Task statement.
Find the line with "def Obligations.FetchesTheWords : Prop" in the records below. Copy it and every line after it, up to and including the line with "(∀ k, 0 < k → k < n".

───── Extracted data ─────

-- ==== Sys2Proof/Certificates/Slice0/Obligations.lean ====
section
/-! DEFINITION. The statements about the machine that are to be proved.  Each docstring says which rule of the manual it
formalises, or which choice of the model it describes. -/

section Statements

open Sys2Proof Sys2Proof.Machine

/-! ## Encodings -/

/-- R74 to R93: every well-formed instruction word decodes from its encoding as itself, whatever follows it. -/
def Obligations.DecodeOfEncode : Prop :=
  ∀ (i : Instr) (rest : List Nat), i.wf = true → i.isWord = true →
    decode (encode i ++ rest) = .ok (i, (encode i).length)

/-- R91: whatever words decode are the encoding of the instruction they decode to, which is well formed: no word has two readings,
and no bit of one is dropped. -/
def Obligations.EncodeOfDecode : Prop :=
  ∀ (ws : List Nat) (i : Instr) (n : Nat), (∀ w ∈ ws, w < 2 ^ 32) → decode ws = .ok (i, n) →
    i.wf = true ∧ i.isWord = true ∧ encode i = ws.take n ∧ n ≤ ws.length ∧ 0 < n

/-- R82 to R87: words written out from the encoding rules decode to the instructions they stand for, literals with them; an
unassigned opcode, a type that its word reserves and a reserved operand code do not decode. -/
def Obligations.SpecWordsDecode : Prop :=
  decode [0x00020011] = .ok (.iadd 1 ⟨0, 0⟩ ⟨2, 0⟩ 1, 1) ∧
  decode [0x0007C828, 0xFFFFFFFE] = .ok (.iadd 3 ⟨114, 0xFFFFFFFE⟩ ⟨5, 0⟩ 0, 2) ∧
  decode [0x18261C4A] = .ok (.icmp 2 3 ⟨7, 0⟩ ⟨9, 0⟩ 2, 1) ∧
  decode [0x40142F84] = .ok (.rcp 10 ⟨11, 0⟩ 4, 1) ∧
  decode [0x5029EC21] = .ok (.ldg 20 ⟨123, 0⟩ ⟨4, 0⟩ 1, 1) ∧
  decode [0x602A0411] = .ok (.mma 2 5 ⟨1, 0⟩ ⟨2, 0⟩ 1, 1) ∧
  decode [0x7F5D1200] = .ok (.pfx 2 1 3 0 1 9, 1) ∧
  decode [0x81030102] = .ok (.uadd 3 1 2, 1) ∧
  decode [0x9007FFFF] = .ok (.uaddi 7 0xFFFF, 1) ∧
  decode [0x93090000, 0x11, 0x80000000] = .ok (.ulit64 9 0x8000000000000011, 3) ∧
  decode [0xA0FFFFFE] = .ok (.bra 0xFFFFFE, 1) ∧
  decode [0xF0001234] = .ok (.trap 0x1234, 1) ∧
  (decode [0x2E000000]).toOption = none ∧ (decode [0x00020017]).toOption = none ∧ (decode [0x50C80000]).toOption = none

/-! ## The step -/

/-- With no device step to take, and no boundary of a rail due, a gang that may issue and stands in a clause runs the instruction that its
next words decode to, and the lease clock moves on by the pace; a boundary that is due is taken first and takes no time (log entries 1, 5
and 48). -/
def Obligations.StepRunsDecoded : Prop :=
  (∀ (s t : State) (c : Clause) (i : Instr), s.railDue = none → s.agenda = [] → s.phase = .issue → s.mayGo s.g = true →
    s.g.cl = some c → c.refetch = false → s.decodeNext = .ok (t, i) →
    step s = match exec i t with
      | .next u => .next { u with ns := u.ns + u.pace, ptp := u.ptp + u.pace }
      | x => x) ∧
  (∀ (s : State) (b : Instr), s.railDue = some b → step s = exec b s) ∧
  (∀ s : State, (s.railDue = none ↔ ∀ i, i < 12 → s.railLive i = true →
    s.stepNow ≤ (s.rail i).step ∧ s.ns / 10000 ≤ (s.rail i).coalAt) ∧
    ∀ p ∈ s.parts, ∀ i ∈ p.2.slices, s.railLive i = true)

/-- What `decodeNext` answers: the group's words, those that stand fetched and the others as L0 holds them at the clause's position,
decoded, the clause's position after them (R74, R81, R401). -/
def Obligations.FetchesTheWords : Prop :=
  ∀ (s : State) (c : Clause) (ws : List Nat) (i : Instr) (n : Nat), s.g.cl = some c → s.g.latch = none → c.pend = 0 →
    c.check = false → c.first ≤ c.len →
    (∀ k, k < ws.length → c.words[k]? = some (ws.getD k 0) ∨ (c.words[k]? = none ∧
      s.findWord ((c.addr + 8 + (if c.pfq then 4 else 0) + 4 * (c.first + k)) % 2 ^ 56) = .word (ws.getD k 0))) →
    decode ws = .ok (i, n) → n = ws.length → c.first + n ≤ c.len + 1 → (isPrefix (ws.headD 0) = false) →
    (∀ k, 0 < k → k < n → c.stallAt (c.first + k) = 0) → (endsClause i = true → c.first = c.len) →
    ∃ t, s.decodeNext = .ok (t, i) ∧ t.g.cl = some { c with next := c.first + n, words := ws } ∧ t.g.still = s.g.still ∧
      t.apart = s.apart ∧ ∀ k, k ≠ s.cur → t.gang k = s.gang k

/-- Every step that answers a next state keeps memory canonical, operations numbered in order and the table of gangs in order, and moves
the lease clock on by the pace, which no step changes; a boundary of a rail takes no time (R139; log entry 5, DESIGN CHOICE). -/
def Obligations.StepKeepsInvariant : Prop :=
  ∀ s t : State, s.Sound → step s = .next t → t.Sound ∧ t.pace = s.pace ∧
    t.ns = (if s.railDue.isSome then s.ns else s.ns + s.pace)

/-- The state after reset meets the invariant that every step keeps. -/
def Obligations.ResetMeetsInvariant : Prop :=
State.reset.Sound

/-- R400, R407, R431, R441: after reset the device is in stage 0 with the stage-0 ramp, no fence and no device number, the time base at 0
and unlocked; no partition, context, session, grid, team or gang stands. -/
def Obligations.ResetValues : Prop :=
  let s := State.reset
  s.dev.stage = 0 ∧ s.dev.rise = 2 ∧ s.dev.fall = 2 ∧ s.dev.railCap = 128 ∧ s.dev.slew = 50 ∧ s.dev.fenced = [] ∧ s.dev.site.device = 0xFFFFF ∧
  s.ptp = 0 ∧ s.dev.locked = false ∧ s.parts = [] ∧ s.ctxs = [] ∧ s.sessions = [] ∧ s.grids = [] ∧ s.teams = [] ∧ s.gangs = [] ∧
  s.ops = [] ∧ s.jobs = [] ∧ s.inbound = [] ∧ ∀ n, (s.rail n).step = 0 ∧ (s.core n).level = 0

/-! ## Operands and traps -/

/-- R50, R54, R68, R76, R83, R84, R92, R175: reading a lane word's operands, none of them a stream.  A bypass entry not yet pushed is
BYPASS with its number; else a register an operation has yet to write holds the group; else a poison mark in the lanes read is
POISON with the mark of the lowest such lane (log entry 14, DEDUCED); else each operand stands for its value.  That a register in flight
holds the group after BYPASS and before POISON is log entry 17 (DEDUCED).

R66: reading a stream moves it on by one position for each executing lane, and lanes past its end receive 0; FIN is set when a
lane is past the end.  With no access in flight, and each element aligned, translated and allowed, a lane receives the element at the
base plus each index times its stride, zero-extended; the lowest lane whose element is poisoned raises POISON with its address. -/
def Obligations.OperandForms : Prop :=
  (∀ (s : State) (look : Lanes) (srcs : List (Src × Nat)), (∀ a ∈ srcs, isStream a.1 = false) →
      (∀ a, (srcs.find? fun a => s.bypassMissing a.1) = some a →
        ∃ i, s.sources look srcs = .error (.trap i 0) ∧ i.cause = 0x07 ∧ i.addr = BitVec.ofNat 64 (a.1.code - 104) ∧ i.mask = s.act) ∧
      ((∀ a ∈ srcs, s.bypassMissing a.1 = false) → (∃ a ∈ srcs, s.srcBusy a.1 = true) →
        s.sources look srcs = .error (.hold s .operand)) ∧
      ((∀ a ∈ srcs, s.bypassMissing a.1 = false ∧ s.srcBusy a.1 = false) →
        (∀ l, l < 32 → inSet look l = true → (∀ k, k < l → inSet look k = true → ∀ a ∈ srcs, operandMark s.g a.1 k = none) →
          ∀ m, (srcs.findSome? fun a => operandMark s.g a.1 l) = some m →
          ∃ i, s.sources look srcs = .error (.trap i 0) ∧ i.cause = 0x0E ∧ i.addr = m) ∧
        ((∀ a ∈ srcs, ∀ l, l < 32 → inSet look l = true → operandMark s.g a.1 l = none) →
          ∃ xs, s.sources look srcs = .ok (s, xs) ∧ xs.length = srcs.length ∧ ∀ n a, srcs[n]? = some a →
            (∀ l, l < 32 → operandSays s.g a.1 a.2 l ((opnd xs n).at l)) ∧
            (a.1.code < 96 → opnd xs n = s.g.vreg a.1.code) ∧ (a.1.code = 113 → opnd xs n = .a 0 1) ∧
            (114 ≤ a.1.code → (opnd xs n).isU = true)))) ∧
  (∀ (s : State) (n t : Nat), n < 8 →
      let x := s.g.stream n
      let es := x.extents.toList.map BitVec.toNat
      let total := es.foldl (fun p e => p * e) 1
      let lanes := ranks s.exec_
      let k := lanes.length
      let read := s.sources s.exec_ [(⟨96 + n, 0⟩, t)]
      (∀ st xs, read = .ok (st, xs) →
        (st.g.stream n).pos = x.pos + BitVec.ofNat 64 k ∧ (st.g.stream n).fin = (x.fin || decide (total < x.pos.toNat + k)) ∧
        { st.g.stream n with pos := x.pos, fin := x.fin } = x ∧ (∀ m, m ≠ n → st.g.stream m = s.g.stream m) ∧
        (opnd xs 0).isP = true ∧
        (∀ l, l < 32 → inSet s.exec_ l = false → (opnd xs 0).at l = 0) ∧
        (∀ i l, lanes[i]? = some l → total ≤ x.pos.toNat + i → (opnd xs 0).at l = 0)) ∧
      (∀ (ea : Nat → Nat) (tr : Nat → TlbEntry),
        let index (q j : Nat) : Nat := q / (es.take j).foldl (fun p e => p * e) 1 % es.getD j 1
        let stride (j : Nat) : Int := (x.strides.toList.map BitVec.toInt).getD j 0
        let within (i l : Nat) : Prop := lanes[i]? = some l ∧ x.pos.toNat + i < total
        let pa (l : Nat) : Nat := (tr l).phys (ea l)
        let size := 2 ^ x.zc
        s.ops = [] → (s.core s.g.core).l1 = [] → s.mem.wf = true → x.zc ≤ 3 →
        (∀ i l, within i l →
          ((ea l : Nat) : Int) = ((x.base.toNat : Int) + ((List.range 5).map fun j =>
            ((index (x.pos.toNat + i) j : Nat) : Int) * stride j).sum) % (2 ^ 56 : Nat) ∧
          ea l % size = 0 ∧ pa l % size = 0 ∧ s.xlate s.g.core s.g.ctx (ea l) = .ok (tr l) ∧ (tr l).permit .read s.g.level (ea l) = none ∧
          s.newOwner (s.ctx s.g.ctx).num (pa l / 65536) (tr l).shared = none) →
        ((∀ i l, within i l → s.mem.poisoned (pa l) size = false) →
          ∃ st xs, read = .ok (st, xs) ∧
            ∀ i l, within i l → (opnd xs 0).lane l = { val := BitVec.ofNat 64 (s.mem.value (pa l) size) }) ∧
        (∀ i l, within i l → s.mem.poisoned (pa l) size = true →
          (∀ h m, within h m → m < l → s.mem.poisoned (pa m) size = false) →
          ∃ c, read = .error (.trap c 0) ∧ c.cause = 0x0E ∧ c.addr = BitVec.ofNat 64 (ea l))))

─────

Solution below.
def Obligations.FetchesTheWords : Prop :=
  ∀ (s : State) (c : Clause) (ws : List Nat) (i : Instr) (n : Nat), s.g.cl = some c → s.g.latch = none → c.pend = 0 →
    c.check = false → c.first ≤ c.len →
    (∀ k, k < ws.length → c.words[k]? = some (ws.getD k 0) ∨ (c.words[k]? = none ∧
      s.findWord ((c.addr + 8 + (if c.pfq then 4 else 0) + 4 * (c.first + k)) % 2 ^ 56) = .word (ws.getD k 0))) →
    decode ws = .ok (i, n) → n = ws.length → c.first + n ≤ c.len + 1 → (isPrefix (ws.headD 0) = false) →
    (∀ k, 0 < k → k < n → c.stallAt (c.first + k) = 0) → (endsClause i = true → c.first = c.len) →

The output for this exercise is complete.